What the task asks:
For the data that follows, report how many lines include the string "applyLand", and write the number alone.

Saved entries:

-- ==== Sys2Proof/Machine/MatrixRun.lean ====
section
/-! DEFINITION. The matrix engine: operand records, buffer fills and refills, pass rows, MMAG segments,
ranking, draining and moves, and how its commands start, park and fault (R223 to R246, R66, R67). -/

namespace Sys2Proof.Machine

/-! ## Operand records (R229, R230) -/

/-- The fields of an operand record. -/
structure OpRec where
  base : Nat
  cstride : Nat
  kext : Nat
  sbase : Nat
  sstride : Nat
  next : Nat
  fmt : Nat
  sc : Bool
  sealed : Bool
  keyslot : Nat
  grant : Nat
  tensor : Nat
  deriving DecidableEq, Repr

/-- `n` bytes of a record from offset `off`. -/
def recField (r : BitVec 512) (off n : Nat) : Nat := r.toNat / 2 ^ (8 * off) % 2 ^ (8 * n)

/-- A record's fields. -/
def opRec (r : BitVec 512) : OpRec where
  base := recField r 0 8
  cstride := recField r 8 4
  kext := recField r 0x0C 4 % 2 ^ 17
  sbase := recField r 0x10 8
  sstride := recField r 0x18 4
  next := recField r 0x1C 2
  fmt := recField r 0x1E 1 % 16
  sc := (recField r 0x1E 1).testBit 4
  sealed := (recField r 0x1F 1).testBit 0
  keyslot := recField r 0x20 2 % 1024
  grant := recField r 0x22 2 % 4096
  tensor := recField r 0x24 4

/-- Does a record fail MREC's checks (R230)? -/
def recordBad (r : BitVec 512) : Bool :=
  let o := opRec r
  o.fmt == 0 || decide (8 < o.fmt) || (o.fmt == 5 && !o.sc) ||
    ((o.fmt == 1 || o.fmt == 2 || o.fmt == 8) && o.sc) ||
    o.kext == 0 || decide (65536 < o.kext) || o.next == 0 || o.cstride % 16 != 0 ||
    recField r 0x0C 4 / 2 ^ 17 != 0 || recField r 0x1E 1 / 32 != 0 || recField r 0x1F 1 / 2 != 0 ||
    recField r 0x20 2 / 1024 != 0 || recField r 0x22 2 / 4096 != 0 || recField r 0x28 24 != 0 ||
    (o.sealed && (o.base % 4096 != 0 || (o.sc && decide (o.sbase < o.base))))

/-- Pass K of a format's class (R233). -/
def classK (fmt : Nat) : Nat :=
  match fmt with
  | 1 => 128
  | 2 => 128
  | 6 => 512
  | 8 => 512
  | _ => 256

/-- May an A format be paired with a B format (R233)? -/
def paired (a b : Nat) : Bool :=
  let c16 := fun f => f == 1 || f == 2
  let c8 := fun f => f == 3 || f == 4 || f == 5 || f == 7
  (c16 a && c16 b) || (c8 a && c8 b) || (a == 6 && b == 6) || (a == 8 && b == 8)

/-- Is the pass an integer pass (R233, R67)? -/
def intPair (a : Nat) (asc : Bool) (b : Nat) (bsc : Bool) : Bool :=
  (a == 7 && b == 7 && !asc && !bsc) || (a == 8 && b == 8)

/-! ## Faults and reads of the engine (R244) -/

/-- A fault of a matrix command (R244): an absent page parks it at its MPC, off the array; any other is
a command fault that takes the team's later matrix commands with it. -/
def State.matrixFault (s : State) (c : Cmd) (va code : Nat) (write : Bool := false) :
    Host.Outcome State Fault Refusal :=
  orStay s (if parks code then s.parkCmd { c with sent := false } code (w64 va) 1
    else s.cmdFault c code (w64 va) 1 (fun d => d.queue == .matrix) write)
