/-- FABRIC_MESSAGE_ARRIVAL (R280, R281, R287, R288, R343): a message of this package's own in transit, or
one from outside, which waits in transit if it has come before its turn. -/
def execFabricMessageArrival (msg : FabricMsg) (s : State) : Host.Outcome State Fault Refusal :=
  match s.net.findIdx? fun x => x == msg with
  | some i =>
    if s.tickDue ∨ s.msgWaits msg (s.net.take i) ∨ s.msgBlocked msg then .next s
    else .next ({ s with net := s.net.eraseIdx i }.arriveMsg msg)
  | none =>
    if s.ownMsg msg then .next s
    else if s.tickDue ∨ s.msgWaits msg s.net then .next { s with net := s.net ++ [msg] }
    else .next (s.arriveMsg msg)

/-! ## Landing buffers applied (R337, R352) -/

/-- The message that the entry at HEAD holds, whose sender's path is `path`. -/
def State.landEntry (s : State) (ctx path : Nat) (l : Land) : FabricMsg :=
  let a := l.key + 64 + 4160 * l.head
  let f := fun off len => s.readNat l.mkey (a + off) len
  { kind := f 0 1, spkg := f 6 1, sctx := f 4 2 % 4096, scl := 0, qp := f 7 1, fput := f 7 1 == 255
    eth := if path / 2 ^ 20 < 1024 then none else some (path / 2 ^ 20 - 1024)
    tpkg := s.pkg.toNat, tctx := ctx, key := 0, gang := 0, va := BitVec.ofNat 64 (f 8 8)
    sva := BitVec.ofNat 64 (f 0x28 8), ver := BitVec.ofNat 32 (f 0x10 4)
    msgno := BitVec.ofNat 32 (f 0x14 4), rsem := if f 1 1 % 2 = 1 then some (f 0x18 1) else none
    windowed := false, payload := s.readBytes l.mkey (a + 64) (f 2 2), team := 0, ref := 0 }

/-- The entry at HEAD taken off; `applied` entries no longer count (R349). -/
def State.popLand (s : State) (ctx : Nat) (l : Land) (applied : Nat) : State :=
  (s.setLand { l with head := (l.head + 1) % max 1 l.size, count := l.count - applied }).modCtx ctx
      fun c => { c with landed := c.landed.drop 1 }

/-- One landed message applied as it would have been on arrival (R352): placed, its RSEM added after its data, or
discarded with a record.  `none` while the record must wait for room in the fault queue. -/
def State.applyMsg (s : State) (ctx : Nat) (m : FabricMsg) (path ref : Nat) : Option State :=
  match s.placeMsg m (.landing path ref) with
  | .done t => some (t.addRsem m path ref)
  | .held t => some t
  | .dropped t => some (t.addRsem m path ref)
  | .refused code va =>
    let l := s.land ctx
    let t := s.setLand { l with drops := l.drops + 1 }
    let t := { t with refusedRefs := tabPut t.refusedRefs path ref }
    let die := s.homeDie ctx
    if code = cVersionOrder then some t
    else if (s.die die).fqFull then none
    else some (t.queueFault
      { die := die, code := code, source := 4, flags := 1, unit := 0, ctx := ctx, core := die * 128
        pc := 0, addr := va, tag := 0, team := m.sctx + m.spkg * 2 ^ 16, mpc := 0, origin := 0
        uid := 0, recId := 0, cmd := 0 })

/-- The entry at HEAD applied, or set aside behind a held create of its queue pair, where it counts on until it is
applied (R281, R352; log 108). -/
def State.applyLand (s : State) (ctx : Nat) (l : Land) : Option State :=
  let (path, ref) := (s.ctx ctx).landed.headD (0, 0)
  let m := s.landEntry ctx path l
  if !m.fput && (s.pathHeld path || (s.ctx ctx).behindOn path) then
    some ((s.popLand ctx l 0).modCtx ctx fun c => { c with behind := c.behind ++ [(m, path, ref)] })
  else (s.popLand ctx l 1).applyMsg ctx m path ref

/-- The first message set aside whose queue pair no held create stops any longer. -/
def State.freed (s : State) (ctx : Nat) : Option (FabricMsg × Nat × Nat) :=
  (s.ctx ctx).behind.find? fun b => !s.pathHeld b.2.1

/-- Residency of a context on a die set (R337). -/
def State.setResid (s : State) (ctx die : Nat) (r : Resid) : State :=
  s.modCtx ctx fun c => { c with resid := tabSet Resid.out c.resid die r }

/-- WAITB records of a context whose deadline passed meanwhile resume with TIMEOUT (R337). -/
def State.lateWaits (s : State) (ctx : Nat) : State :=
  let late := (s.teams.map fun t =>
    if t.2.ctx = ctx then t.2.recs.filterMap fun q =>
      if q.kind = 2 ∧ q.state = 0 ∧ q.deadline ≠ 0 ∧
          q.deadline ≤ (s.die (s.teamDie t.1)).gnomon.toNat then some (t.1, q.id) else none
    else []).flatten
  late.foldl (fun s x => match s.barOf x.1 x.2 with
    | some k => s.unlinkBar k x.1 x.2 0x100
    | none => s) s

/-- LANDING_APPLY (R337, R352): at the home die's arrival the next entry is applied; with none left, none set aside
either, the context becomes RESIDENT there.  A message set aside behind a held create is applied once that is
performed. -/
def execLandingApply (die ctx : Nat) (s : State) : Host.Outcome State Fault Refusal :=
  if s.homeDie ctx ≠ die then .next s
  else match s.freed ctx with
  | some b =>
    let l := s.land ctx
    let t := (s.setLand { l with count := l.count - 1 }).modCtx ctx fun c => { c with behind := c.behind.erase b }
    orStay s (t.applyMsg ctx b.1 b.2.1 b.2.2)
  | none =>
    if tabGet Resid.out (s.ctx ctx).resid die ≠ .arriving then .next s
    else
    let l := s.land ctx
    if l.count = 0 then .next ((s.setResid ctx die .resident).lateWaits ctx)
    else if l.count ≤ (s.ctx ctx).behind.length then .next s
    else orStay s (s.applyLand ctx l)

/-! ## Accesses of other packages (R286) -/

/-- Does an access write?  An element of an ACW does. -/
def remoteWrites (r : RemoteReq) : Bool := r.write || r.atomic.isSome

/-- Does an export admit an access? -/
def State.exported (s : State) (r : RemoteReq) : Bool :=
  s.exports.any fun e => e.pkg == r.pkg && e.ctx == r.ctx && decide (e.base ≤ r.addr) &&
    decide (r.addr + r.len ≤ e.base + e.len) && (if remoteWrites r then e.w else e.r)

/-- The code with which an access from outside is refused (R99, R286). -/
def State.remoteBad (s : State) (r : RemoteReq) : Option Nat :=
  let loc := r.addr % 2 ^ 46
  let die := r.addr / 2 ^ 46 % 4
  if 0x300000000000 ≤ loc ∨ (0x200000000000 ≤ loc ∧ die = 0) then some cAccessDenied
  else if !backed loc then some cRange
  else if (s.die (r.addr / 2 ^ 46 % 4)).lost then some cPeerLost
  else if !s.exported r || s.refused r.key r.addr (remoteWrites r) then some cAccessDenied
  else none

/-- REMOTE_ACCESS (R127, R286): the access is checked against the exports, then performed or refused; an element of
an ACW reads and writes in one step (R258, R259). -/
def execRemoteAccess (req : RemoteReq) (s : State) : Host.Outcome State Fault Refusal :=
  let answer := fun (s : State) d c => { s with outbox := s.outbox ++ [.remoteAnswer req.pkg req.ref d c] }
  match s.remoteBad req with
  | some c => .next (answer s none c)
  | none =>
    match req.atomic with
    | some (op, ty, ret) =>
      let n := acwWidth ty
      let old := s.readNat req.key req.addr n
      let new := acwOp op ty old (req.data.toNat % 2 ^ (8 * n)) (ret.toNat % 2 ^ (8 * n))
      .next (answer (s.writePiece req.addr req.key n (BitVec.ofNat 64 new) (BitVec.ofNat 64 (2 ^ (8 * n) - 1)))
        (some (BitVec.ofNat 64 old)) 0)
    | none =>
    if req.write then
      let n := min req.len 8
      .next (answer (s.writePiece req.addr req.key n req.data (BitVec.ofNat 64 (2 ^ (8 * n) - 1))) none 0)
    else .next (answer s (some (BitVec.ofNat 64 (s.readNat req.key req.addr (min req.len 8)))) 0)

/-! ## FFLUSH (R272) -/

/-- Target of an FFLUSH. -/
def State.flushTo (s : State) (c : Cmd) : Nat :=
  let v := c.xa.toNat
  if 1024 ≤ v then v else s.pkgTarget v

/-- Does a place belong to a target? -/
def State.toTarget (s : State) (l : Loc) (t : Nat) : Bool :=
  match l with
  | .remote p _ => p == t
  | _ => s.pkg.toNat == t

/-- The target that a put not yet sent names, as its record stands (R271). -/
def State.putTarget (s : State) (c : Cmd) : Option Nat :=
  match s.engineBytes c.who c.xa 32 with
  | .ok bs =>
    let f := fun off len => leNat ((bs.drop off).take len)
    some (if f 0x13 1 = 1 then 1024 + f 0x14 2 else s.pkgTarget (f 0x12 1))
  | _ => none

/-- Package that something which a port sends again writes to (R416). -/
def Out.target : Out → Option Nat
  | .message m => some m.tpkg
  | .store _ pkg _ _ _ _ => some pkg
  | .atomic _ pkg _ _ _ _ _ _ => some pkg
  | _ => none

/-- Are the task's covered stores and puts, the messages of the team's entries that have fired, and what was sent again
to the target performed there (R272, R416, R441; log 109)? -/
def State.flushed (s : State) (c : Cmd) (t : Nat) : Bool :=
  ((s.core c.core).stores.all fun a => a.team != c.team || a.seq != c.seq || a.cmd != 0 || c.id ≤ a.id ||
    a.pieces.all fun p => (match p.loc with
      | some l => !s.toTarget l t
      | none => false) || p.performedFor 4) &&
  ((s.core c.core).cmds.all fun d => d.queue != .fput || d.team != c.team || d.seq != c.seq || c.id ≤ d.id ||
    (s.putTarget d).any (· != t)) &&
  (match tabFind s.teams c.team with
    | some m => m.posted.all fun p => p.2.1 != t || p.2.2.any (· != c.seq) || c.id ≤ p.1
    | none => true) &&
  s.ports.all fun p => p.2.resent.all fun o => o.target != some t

Reply:
2